Déjà, les tests sont souvent partiels et donc on passe souvent à côté de tas de choses. Les tests de QI par exemple ne prennent en compte que la logique mathématique, la capacité visuelle (formes et couleurs), la mémoire et du vocabulaire (autrement dit une capacité linguistique).
Non pas que les tests de QI soient sans aucun intérêt. Chez le jeune adulte, ils peuvent servir, éventuellement, avec toutes les réserves que cela comporte:
- Un test de QI ne détecte que certaines formes d’intelligence. Il ne verra pas l’oreille musicale, une capacité à commander, une capacité à apporter la paix etc. Il y a de très grandes intelligences ou de très grandes capacités qui seront mal notées à un test de QI.
- Il ne sert que pour ses objectifs spécifiques (et non à définir un individu).
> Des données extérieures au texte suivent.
/-! ### Accesses to rows -/

/-- R8, R30, R32, R33, R40, R42, R44, R67: a write of a row that may not take effect ends with the status of the first rule that
stops it and changes nothing; a write addressed to a Fair copy ends with 0x02 even when the table is busy. That a path which is not
served ends with 0x03 is log entry 81, the order log entry 140. -/
def Obligations.RefusedRowWritesChangeNothing : Prop :=
  ∀ (c : Instr) (w : RowWrite) (s : State), c.asRowWrite = some w →
    let u := s.facing w.dt w.path
    let n := w.data.length
    let ends := fun st => exec c s = .next { u with status := st, data := [] }
    (u.serves w.path = false → ends 3)
    ∧ (u.serves w.path = true → tableOf w.idx = none → ends 1)
    ∧ (∀ t, u.serves w.path = true → tableOf w.idx = some t → (t.rows ≤ w.row ∨ n = 0 ∨ t.stride < w.off + n) → ends 1)
    ∧ (∀ t, u.serves w.path = true → tableOf w.idx = some t → w.row < t.rows → n ≠ 0 → w.off + n ≤ t.stride →
        u.mayWriteRow w.path t w.row w.sketch = false → ends 2)
    ∧ (∀ t, u.serves w.path = true → tableOf w.idx = some t → w.row < t.rows → n ≠ 0 → w.off + n ≤ t.stride →
        t.staged = true → w.sketch = false → ends 2)
    ∧ (∀ t, u.serves w.path = true → tableOf w.idx = some t → w.row < t.rows → n ≠ 0 → w.off + n ≤ t.stride →
        u.mayWriteRow w.path t w.row w.sketch = true → u.rowBusy w.path t w.row w.off n = true → ends 3)
    ∧ (∀ t, u.serves w.path = true → tableOf w.idx = some t → w.row < t.rows → n ≠ 0 → w.off + n ≤ t.stride →
        u.mayWriteRow w.path t w.row w.sketch = true → t.staged = true → 2 ≤ u.get Key.commitState → u.get Key.commitState ≤ 4 →
        ends 3)

/-- R33, R36, R42, R44 (WRITE_ROW): a write to the Sketch that may take effect ends with 0x00 and stores the merged row there: no
octet outside the table's Sketch and its clamp counters changes, CommitState becomes Edited where it was Idle or Refused and the
write touched a field, and every other register stays.
R33, R36 (WRITE_ROW): in a staged table a written field reads in the Sketch as the legal value nearest to the written one, and a
field that the write does not touch reads as before. Beside that, a write of a lookup profile keeps selected fields within 320 bits (R139),
rows 0 and 4095 of VlanTable stay invalid (R177), the quotas of CanvasPools stay within the Canvas (R172), and the source address of an
egress profile stays individual (R275). -/
def Obligations.SketchFieldsTakeTheirLegalValue : Prop :=
  (∀ (s : State) (dt : Nat) (path : Path) (idx : BitVec 16) (row : BitVec 24) (off : Nat) (data : List Byte) (tab : Tab),
      let u := s.facing dt path
      let n := data.length
      u.serves path = true → tableOf idx.toNat = some tab → tab.staged = true → row.toNat < tab.rows → n ≠ 0 → off + n ≤ tab.stride →
      u.mayWriteRow path tab row.toNat true = true → u.rowBusy path tab row.toNat off n = false →
      Runs (.writeRow dt path idx row true off data) s fun t => t.status = 0
        ∧ leavesRest u t (keysIn [Key.commitState]) (bothCells (tableCells .sketch idx.toNat) (tableCells .live 0xF000))
        ∧ t.get Key.commitState
          = (if (u.get Key.commitState = 0 ∨ u.get Key.commitState = 5)
                ∧ (rowLayout idx.toNat row.toNat).any (fun f => !f.ro && f.touched off n) = true then 1 else u.get Key.commitState))
  ∧ (∀ (s : State) (dt : Nat) (path : Path) (idx : BitVec 16) (row : BitVec 24) (off : Nat) (data : List Byte) (tab : Tab) (f : Fld),
      let u := s.facing dt path
      let n := data.length
      let was := u.rowOctets .sketch idx.toNat row.toNat 0 tab.stride
      u.serves path = true → tableOf idx.toNat = some tab → tab.staged = true → row.toNat < tab.rows → n ≠ 0 → off + n ≤ tab.stride →
      u.mayWriteRow path tab row.toNat true = true → u.rowBusy path tab row.toNat off n = false →
      f ∈ rowLayout idx.toNat row.toNat →
      let x := if f.ro = false ∧ f.touched off n = true
        then clampTo f.legal f.width f.dflt (bits (leNat (overlay was off data)) f.bit f.width) % 2 ^ f.width
        else u.fld .sketch idx.toNat row.toNat f
      let quotas := (List.range 4).map fun r => if r = row.toNat then x else u.fld .sketch 0xF050 r F.poolQuota
      Runs (.writeRow dt path idx row true off data) s fun t =>
        t.fld .sketch idx.toNat row.toNat f
          = (if idx.toNat = 0xF042 ∧ f = F.profSelect then fitSelect x % 2 ^ f.width
             else if idx.toNat = 0xF051 ∧ f = F.vlanValid ∧ (row.toNat = 0 ∨ row.toNat = 4095) then 0
             else if idx.toNat = 0xF081 ∧ f = F.xpSa then setBits x 0 1 0
             else if idx.toNat = 0xF050 ∧ f = F.poolQuota then (fitQuotas 95232 quotas).getD row.toNat 0 % 2 ^ f.width
             else x))

/-! ### The host -/

/-- R8, R36, R51, R58, R60, R61 (HOST_SCALAR_WRITE): a posted write of a whole slot is the write of its object by PCIe, so an object that
PCIe may write takes the legal value nearest to the written one; one that ends with
0x01, 0x02, 0x03, 0x05 or 0x07 changes nothing and leaves an entry with its status, its reason, its target and the vehicle time in the
posted-error log while the log has room. A write that does not cover the value is dropped and logged with reason 0x04, and one that
touches no octet of the value is ignored; that the object is tested before the coverage is the model's reading (log entry 40).
R36, R54, R55, R56, R61 (HOST_ROW_WRITE): octets posted to an aperture within one row are one write of that row by PCIe, so the fields
that they touch in a Sketch take the legal values nearest to the written ones; one that ends with 0x01, 0x02, 0x03, 0x05 or 0x07 changes
nothing and is logged with its status and reason, which is 0x05 where PCIe might write the row but for R42; an unbound aperture drops
them and logs reason 0x07. -/
def Obligations.PostedWritesAreAnswered : Prop :=
  (∀ (s : State) (dt : Nat) (idx : BitVec 16) (sub : BitVec 8) (data : List Byte) (req : BitVec 16) (n : Nat),
      let u := s.after dt
      let slot := idx.toNat * 256 + sub.toNat
      let off := BitVec.ofNat 27 (8 * slot)
      let logged := fun (w : State) (status reason : Nat) =>
        w.status = status ∧ w.get Key.postedErrorCount = u.get Key.postedErrorCount + 1
        ∧ w.fld .live 0xF001 (u.get Key.postedErrorCount) F.postedReason = reason
        ∧ w.fld .live 0xF001 (u.get Key.postedErrorCount) F.postedTime = u.vtime / 65536
        ∧ w.fld .live 0xF001 (u.get Key.postedErrorCount) F.postedTarget = slot * 2 ^ 40 + 1 * 4096 + status
        ∧ leavesRest u w (keysIn [Key.postedErrorCount]) (rowCells .live 0xF001 (u.get Key.postedErrorCount))
      u.serves .pcie = true →
      (u.valueOctets idx.toNat sub.toNat = none → data.length = 8 → u.get Key.postedErrorCount < 16 →
        Runs (.hostScalarWrite dt off data req) s fun w => logged w 1 2)
      ∧ (u.valueOctets idx.toNat sub.toNat = some n →
      (∀ o, data.length = 8 → u.admits .pcie idx.toNat sub.toNat = true → u.objAt idx.toNat sub.toNat = some o → isCommand o = false →
        plainObject idx.toNat sub.toNat = true →
        let k := u.keyAt idx.toNat sub.toNat
        Runs (.hostScalarWrite dt off data req) s fun w => w.status = 0
          ∧ w.get k = u.legalValue idx.toNat sub.toNat o (ofSlot o.ty (leNat data)) % regMod k
          ∧ leavesRest u w (keysIn [k]) (rowCells .live 0xF000 slot))
      ∧ (∀ t, data.length = 8 → exec (.writeScalar dt .pcie idx sub (BitVec.ofNat 64 (leNat data))) s = .next t →
        (t.status = 0 → exec (.hostScalarWrite dt off data req) s = .next t)
        ∧ (∀ r, (t.status, r) ∈ postedReasons → (∀ o, sub ≠ 0 → u.objAt idx.toNat sub.toNat = some o → isCommand o = false) →
            u.get Key.postedErrorCount < 16 → Runs (.hostScalarWrite dt off data req) s fun w => logged w t.status r))
      ∧ (0 < data.length → data.length < n → u.get Key.postedErrorCount < 16 →
          Runs (.hostScalarWrite dt off data req) s fun w => logged w 2 4)
      ∧ (n ≤ 7 → data.length = 1 →
          Runs (.hostScalarWrite dt (BitVec.ofNat 27 (8 * slot + 7)) data req) s fun w =>
            w.status = 0 ∧ leavesRest u w (keysIn []) noCells)))
  ∧ (∀ (s : State) (dt : Nat) (off : BitVec 30) (data : List Byte) (req : BitVec 16),
      let u := s.after dt
      let b := u.bindingAt off.toNat
      let x := off.toNat % 0x4000000
      u.serves .pcie = true →
      let logged := fun (w : State) (status reason : Nat) =>
        w.status = status ∧ w.get Key.postedErrorCount = u.get Key.postedErrorCount + 1
        ∧ w.fld .live 0xF001 (u.get Key.postedErrorCount) F.postedReason = reason
        ∧ leavesRest u w (keysIn [Key.postedErrorCount]) (rowCells .live 0xF001 (u.get Key.postedErrorCount))
      (∀ tab f, tableOf b.1 = some tab → data ≠ [] → x % tab.stride + data.length ≤ tab.stride →
        let row := b.2.2 + x / tab.stride
        let was := u.rowOctets .sketch b.1 row 0 tab.stride
        row < tab.rows → tab.staged = true → b.2.1 = true → u.mayWriteRow .pcie tab row true = true →
        u.rowBusy .pcie tab row (x % tab.stride) data.length = false → f ∈ rowLayout b.1 row → f.ro = false →
        f.touched (x % tab.stride) data.length = true → b.1 ≠ 0xF042 → b.1 ≠ 0xF050 → b.1 ≠ 0xF051 → b.1 ≠ 0xF081 →
        Runs (.hostRowWrite dt off data req) s fun w => w.status = 0
          ∧ w.fld .sketch b.1 row f
            = clampTo f.legal f.width f.dflt (bits (leNat (overlay was (x % tab.stride) data)) f.bit f.width) % 2 ^ f.width
          ∧ leavesRest u w (keysIn [Key.commitState]) (bothCells (rowCells .sketch b.1 row) clampCells))
      ∧ (∀ tab t, tableOf b.1 = some tab → data ≠ [] → x % tab.stride + data.length ≤ tab.stride → b.2.2 + x / tab.stride < 2 ^ 24 →
        exec (.writeRow dt .pcie (BitVec.ofNat 16 b.1) (BitVec.ofNat 24 (b.2.2 + x / tab.stride)) b.2.1 (x % tab.stride) data) s
          = .next t →
        (t.status = 0 → exec (.hostRowWrite dt off data req) s = .next t)
        ∧ (∀ r, (t.status, r) ∈ postedReasons → b.1 ≠ 0xF0C0 →
            (tab.staged = false ∨ b.2.1 = true ∨ u.mayWriteRow .pcie tab (b.2.2 + x / tab.stride) true = false) →
            u.get Key.postedErrorCount < 16 → Runs (.hostRowWrite dt off data req) s fun w => logged w t.status r)
        ∧ (b.2.2 + x / tab.stride < tab.rows → tab.staged = true → b.2.1 = false →
            u.mayWriteRow .pcie tab (b.2.2 + x / tab.stride) true = true → u.get Key.postedErrorCount < 16 →
            Runs (.hostRowWrite dt off data req) s fun w => logged w 2 5))
      ∧ (tableOf b.1 = none → u.get Key.postedErrorCount < 16 → Runs (.hostRowWrite dt off data req) s fun w => logged w 1 7))
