@[simp] theorem run_discard_pending : ((Act.discard).run s).pending = s.pending := rfl
@[simp] theorem run_discard_now : ((Act.discard).run s).now = s.now := rfl
@[simp] theorem run_discard_vtime : ((Act.discard).run s).vtime = s.vtime := rfl
@[simp] theorem run_discard_regs : ((Act.discard).run s).regs = s.regs := rfl
@[simp] theorem run_discard_live : ((Act.discard).run s).live = s.live := rfl
@[simp] theorem run_discard_fair : ((Act.discard).run s).fair = s.fair := rfl
@[simp] theorem run_discard_prev : ((Act.discard).run s).prev = s.prev := rfl
@[simp] theorem run_discard_flash : ((Act.discard).run s).flash = s.flash := rfl
@[simp] theorem run_discard_frames : ((Act.discard).run s).frames = s.frames := rfl
@[simp] theorem run_discard_copies : ((Act.discard).run s).copies = s.copies := rfl
@[simp] theorem run_discard_saved : ((Act.discard).run s).saved = s.saved := rfl
@[simp] theorem run_discard_status : ((Act.discard).run s).status = s.status := rfl
@[simp] theorem run_discard_data : ((Act.discard).run s).data = s.data := rfl
@[simp] theorem run_discard_outs : ((Act.discard).run s).outs = s.outs := rfl
@[simp] theorem run_discard_free : ((Act.discard).run s).free = s.free := rfl

@[simp] theorem run_setFrames_pending (l : List Frame) : ((Act.setFrames l).run s).pending = s.pending := rfl
@[simp] theorem run_setFrames_now (l : List Frame) : ((Act.setFrames l).run s).now = s.now := rfl
@[simp] theorem run_setFrames_vtime (l : List Frame) : ((Act.setFrames l).run s).vtime = s.vtime := rfl
@[simp] theorem run_setFrames_regs (l : List Frame) : ((Act.setFrames l).run s).regs = s.regs := rfl
@[simp] theorem run_setFrames_live (l : List Frame) : ((Act.setFrames l).run s).live = s.live := rfl
@[simp] theorem run_setFrames_sketch (l : List Frame) : ((Act.setFrames l).run s).sketch = s.sketch := rfl
@[simp] theorem run_setFrames_fair (l : List Frame) : ((Act.setFrames l).run s).fair = s.fair := rfl
@[simp] theorem run_setFrames_prev (l : List Frame) : ((Act.setFrames l).run s).prev = s.prev := rfl
@[simp] theorem run_setFrames_flash (l : List Frame) : ((Act.setFrames l).run s).flash = s.flash := rfl
@[simp] theorem run_setFrames_copies (l : List Frame) : ((Act.setFrames l).run s).copies = s.copies := rfl
@[simp] theorem run_setFrames_saved (l : List Frame) : ((Act.setFrames l).run s).saved = s.saved := rfl
@[simp] theorem run_setFrames_status (l : List Frame) : ((Act.setFrames l).run s).status = s.status := rfl
@[simp] theorem run_setFrames_data (l : List Frame) : ((Act.setFrames l).run s).data = s.data := rfl
@[simp] theorem run_setFrames_outs (l : List Frame) : ((Act.setFrames l).run s).outs = s.outs := rfl
@[simp] theorem run_setFrames_free (l : List Frame) : ((Act.setFrames l).run s).free = s.free := rfl

@[simp] theorem run_setCopies_pending (l : List Copy) : ((Act.setCopies l).run s).pending = s.pending := rfl
@[simp] theorem run_setCopies_now (l : List Copy) : ((Act.setCopies l).run s).now = s.now := rfl
@[simp] theorem run_setCopies_vtime (l : List Copy) : ((Act.setCopies l).run s).vtime = s.vtime := rfl
@[simp] theorem run_setCopies_regs (l : List Copy) : ((Act.setCopies l).run s).regs = s.regs := rfl
@[simp] theorem run_setCopies_live (l : List Copy) : ((Act.setCopies l).run s).live = s.live := rfl
@[simp] theorem run_setCopies_sketch (l : List Copy) : ((Act.setCopies l).run s).sketch = s.sketch := rfl
@[simp] theorem run_setCopies_fair (l : List Copy) : ((Act.setCopies l).run s).fair = s.fair := rfl
@[simp] theorem run_setCopies_prev (l : List Copy) : ((Act.setCopies l).run s).prev = s.prev := rfl
@[simp] theorem run_setCopies_flash (l : List Copy) : ((Act.setCopies l).run s).flash = s.flash := rfl
@[simp] theorem run_setCopies_frames (l : List Copy) : ((Act.setCopies l).run s).frames = s.frames := rfl
@[simp] theorem run_setCopies_saved (l : List Copy) : ((Act.setCopies l).run s).saved = s.saved := rfl
@[simp] theorem run_setCopies_status (l : List Copy) : ((Act.setCopies l).run s).status = s.status := rfl
@[simp] theorem run_setCopies_data (l : List Copy) : ((Act.setCopies l).run s).data = s.data := rfl
@[simp] theorem run_setCopies_outs (l : List Copy) : ((Act.setCopies l).run s).outs = s.outs := rfl
@[simp] theorem run_setCopies_free (l : List Copy) : ((Act.setCopies l).run s).free = s.free := rfl

@[simp] theorem run_clock_pending (n v : Nat) : ((Act.clock n v).run s).pending = s.pending := rfl
@[simp] theorem run_clock_regs (n v : Nat) : ((Act.clock n v).run s).regs = s.regs := rfl
@[simp] theorem run_clock_live (n v : Nat) : ((Act.clock n v).run s).live = s.live := rfl
@[simp] theorem run_clock_sketch (n v : Nat) : ((Act.clock n v).run s).sketch = s.sketch := rfl
@[simp] theorem run_clock_fair (n v : Nat) : ((Act.clock n v).run s).fair = s.fair := rfl
@[simp] theorem run_clock_prev (n v : Nat) : ((Act.clock n v).run s).prev = s.prev := rfl
@[simp] theorem run_clock_flash (n v : Nat) : ((Act.clock n v).run s).flash = s.flash := rfl
@[simp] theorem run_clock_frames (n v : Nat) : ((Act.clock n v).run s).frames = s.frames := rfl
@[simp] theorem run_clock_copies (n v : Nat) : ((Act.clock n v).run s).copies = s.copies := rfl
@[simp] theorem run_clock_saved (n v : Nat) : ((Act.clock n v).run s).saved = s.saved := rfl
@[simp] theorem run_clock_status (n v : Nat) : ((Act.clock n v).run s).status = s.status := rfl
@[simp] theorem run_clock_data (n v : Nat) : ((Act.clock n v).run s).data = s.data := rfl
@[simp] theorem run_clock_outs (n v : Nat) : ((Act.clock n v).run s).outs = s.outs := rfl
@[simp] theorem run_clock_free (n v : Nat) : ((Act.clock n v).run s).free = s.free := rfl

@[simp] theorem run_answer_pending (n : Nat) (l : List Byte) : ((Act.answer n l).run s).pending = s.pending := rfl
@[simp] theorem run_answer_now (n : Nat) (l : List Byte) : ((Act.answer n l).run s).now = s.now := rfl
@[simp] theorem run_answer_vtime (n : Nat) (l : List Byte) : ((Act.answer n l).run s).vtime = s.vtime := rfl
@[simp] theorem run_answer_regs (n : Nat) (l : List Byte) : ((Act.answer n l).run s).regs = s.regs := rfl
@[simp] theorem run_answer_live (n : Nat) (l : List Byte) : ((Act.answer n l).run s).live = s.live := rfl
@[simp] theorem run_answer_sketch (n : Nat) (l : List Byte) : ((Act.answer n l).run s).sketch = s.sketch := rfl
@[simp] theorem run_answer_fair (n : Nat) (l : List Byte) : ((Act.answer n l).run s).fair = s.fair := rfl
@[simp] theorem run_answer_prev (n : Nat) (l : List Byte) : ((Act.answer n l).run s).prev = s.prev := rfl
@[simp] theorem run_answer_flash (n : Nat) (l : List Byte) : ((Act.answer n l).run s).flash = s.flash := rfl
@[simp] theorem run_answer_frames (n : Nat) (l : List Byte) : ((Act.answer n l).run s).frames = s.frames := rfl
@[simp] theorem run_answer_copies (n : Nat) (l : List Byte) : ((Act.answer n l).run s).copies = s.copies := rfl
@[simp] theorem run_answer_saved (n : Nat) (l : List Byte) : ((Act.answer n l).run s).saved = s.saved := rfl
@[simp] theorem run_answer_outs (n : Nat) (l : List Byte) : ((Act.answer n l).run s).outs = s.outs := rfl
@[simp] theorem run_answer_free (n : Nat) (l : List Byte) : ((Act.answer n l).run s).free = s.free := rfl

@[simp] theorem run_emit_pending (o : Out) : ((Act.emit o).run s).pending = s.pending := rfl
@[simp] theorem run_emit_now (o : Out) : ((Act.emit o).run s).now = s.now := rfl
@[simp] theorem run_emit_vtime (o : Out) : ((Act.emit o).run s).vtime = s.vtime := rfl
@[simp] theorem run_emit_regs (o : Out) : ((Act.emit o).run s).regs = s.regs := rfl
@[simp] theorem run_emit_live (o : Out) : ((Act.emit o).run s).live = s.live := rfl
@[simp] theorem run_emit_sketch (o : Out) : ((Act.emit o).run s).sketch = s.sketch := rfl
@[simp] theorem run_emit_fair (o : Out) : ((Act.emit o).run s).fair = s.fair := rfl
@[simp] theorem run_emit_prev (o : Out) : ((Act.emit o).run s).prev = s.prev := rfl
@[simp] theorem run_emit_flash (o : Out) : ((Act.emit o).run s).flash = s.flash := rfl
@[simp] theorem run_emit_frames (o : Out) : ((Act.emit o).run s).frames = s.frames := rfl
@[simp] theorem run_emit_copies (o : Out) : ((Act.emit o).run s).copies = s.copies := rfl
@[simp] theorem run_emit_saved (o : Out) : ((Act.emit o).run s).saved = s.saved := rfl
@[simp] theorem run_emit_status (o : Out) : ((Act.emit o).run s).status = s.status := rfl
@[simp] theorem run_emit_data (o : Out) : ((Act.emit o).run s).data = s.data := rfl
@[simp] theorem run_emit_free (o : Out) : ((Act.emit o).run s).free = s.free := rfl
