/-- The width of a port's object does not depend on the port. -/
theorem regMod_port {g p sub : Nat} (hg : g < 16) (hp : p < 256) (hs : sub < 256) :
    regMod ((0x2000 + g + 16 * p) * 256 + sub) = regMod ((0x2000 + g) * 256 + sub) := by
  unfold regMod
  rw [objOfKey_port hg hp hs]

/-- An internal register has no width. -/
theorem regMod_internal {k : Nat} (h : 2 ^ 24 ≤ k) : regMod k = 0 := by
  unfold regMod objOfKey
  rw [if_neg (Nat.not_lt.mpr h)]
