/-- The reason code that R42 or R56 gives a posted write of a row that ends with 0x02. -/
def State.rowReason (u : State) (off : Nat) (t : Tab) (data : List Byte) : Option Nat :=
  let fair := t.staged && !(u.bindingAt off).2.1 && u.mayWriteRow .pcie t (u.rowAt off t) true
  let partRow := t.idx == 0xF0C0 && u.ownsUpdate .pcie && u.get Key.updateState == 2 && data.length != 256
  let st := (u.rowPosted off t data).status
  if st = 2 && fair then some 5 else if st = 2 && partRow then some 4 else none

/-- Octets posted within one row are one access. -/
theorem run_postRows_one (ht : tableOf (u.bindingAt off).1 = some t) (hd : data.length ≠ 0)
    (hx : off % 0x4000000 % t.stride + data.length ≤ t.stride) : (postRows off requester data).run u
      = (postWrite (u.rowPosted off t data) (u.rowReason off t data) (placeOf (u.bindingAt off).1 0 (u.rowAt off t)) 2 off requester data).run u := by
  have hdiv : off % 0x4000000 / t.stride * t.stride + off % 0x4000000 % t.stride = off % 0x4000000 := Nat.div_add_mod' _ _
  have hat : off - off % 0x4000000 + off % 0x4000000 / t.stride * t.stride + off % 0x4000000 % t.stride = off := by
    have := Nat.mod_le off 0x4000000
    omega
  simp only [postRows, run_dep, ht, blocksOf_one hd hx, share_one hx, run_each_cons, run_each_nil, hdiv, hat, Nat.sub_self, List.drop_zero,
    List.take_length, State.rowPosted, State.rowReason, State.rowAt] <;> rfl

/-- Octets posted to an aperture that is bound to no table. -/
theorem run_postRows_unbound (ht : tableOf (u.bindingAt off).1 = none) (hser : u.serves .pcie = true) :
    (postRows off requester data).run u
      = (postWrite (.ends 1) (some 7) (placeOf (u.bindingAt off).1 0 (u.bindingAt off).2.2) 2 off requester data).run u := by
  simp only [postRows, run_dep, ht, hser, if_true]

theorem rowReason_none (hidx : t.idx ≠ 0xF0C0)
    (hfair : t.staged = false ∨ (u.bindingAt off).2.1 = true ∨ u.mayWriteRow .pcie t (u.rowAt off t) true = false) :
    u.rowReason off t data = none := by
  have hno : (t.staged && !(u.bindingAt off).2.1 && u.mayWriteRow .pcie t (u.rowAt off t) true) = false := by
    rcases hfair with h | h | h <;> simp [h]
  have hpart : (t.idx == 0xF0C0) = false := by simpa using hidx
  simp only [State.rowReason, hno, hpart, Bool.false_and, Bool.and_false, Bool.false_eq_true, if_false]

theorem rowReason_fair (hst : t.staged = true) (hbit : (u.bindingAt off).2.1 = false)
    (hmay : u.mayWriteRow .pcie t (u.rowAt off t) true = true) (h2 : (u.rowPosted off t data).status = 2) :
    u.rowReason off t data = some 5 := by
  simp [State.rowReason, hst, hbit, hmay, h2]

/-- The bound index has 16 bits, so the target of an entry for a row has 64 (R60). -/
theorem rowTarget_lt (row : Nat) {status : Nat} (h : status < 256) :
    placeOf (u.bindingAt off).1 0 row * 65536 + 2 * 4096 + status < 2 ^ 64 := by
  have hidx : (u.bindingAt off).1 < 65536 := Nat.mod_lt _ (by decide)
  generalize (u.bindingAt off).1 = idx at hidx
  unfold placeOf
  omega

/-- A posted write of one row that a rule stops, with the reason for it, is logged. -/
theorem postWrite_row_logged {w : Wrote} (hw : w.refuses) {special : Option Nat} {r : Nat}
    (hr : postedReason special w.status = some r) (hr8 : r < 2 ^ 8) (row : Nat) (hn : u.get Key.postedErrorCount < 16)
    (hv : u.vtime < 2 ^ 80) : Logged u ((postWrite w special (placeOf (u.bindingAt off).1 0 row) 2 off requester data).run u)
      w.status r (placeOf (u.bindingAt off).1 0 row * 65536 + 2 * 4096 + w.status) :=
  postWrite_logged hw hr hr8 (rowTarget_lt row hw.2.1) off requester data hn hv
Howard Gardner a beaucoup travaillé sur les intelligences multiples. On peut en tirer le graphisme suivant (cliquez pour agrandir puis revenez en arrière pour poursuivre):
Gardner distingue les champs suivants des facultés: visuel, linguistique, logique, kinétique, interpersonnel, intrapersonnel, musical, naturaliste. On pourrait y ajouter l’intelligence émotionnelle qui échappe aux catégories précédentes: l’émotion peut surgir dans tous les champs.
Test d’intelligence ou test… d’intelligence multiple
Intéressant, ce que dit Gardner. Mais nous restons sur notre faim.
« Comme souvent, lors des nouvelles découvertes, les intelligences multiples ont été présentées comme exclusives : on était bon soit en mathématiques soit en langues. En réalité, nous sommes tous plus ou moins bons dans les différentes formes d’intelligences et on peut parler de formes dominantes chez chacun de nous. »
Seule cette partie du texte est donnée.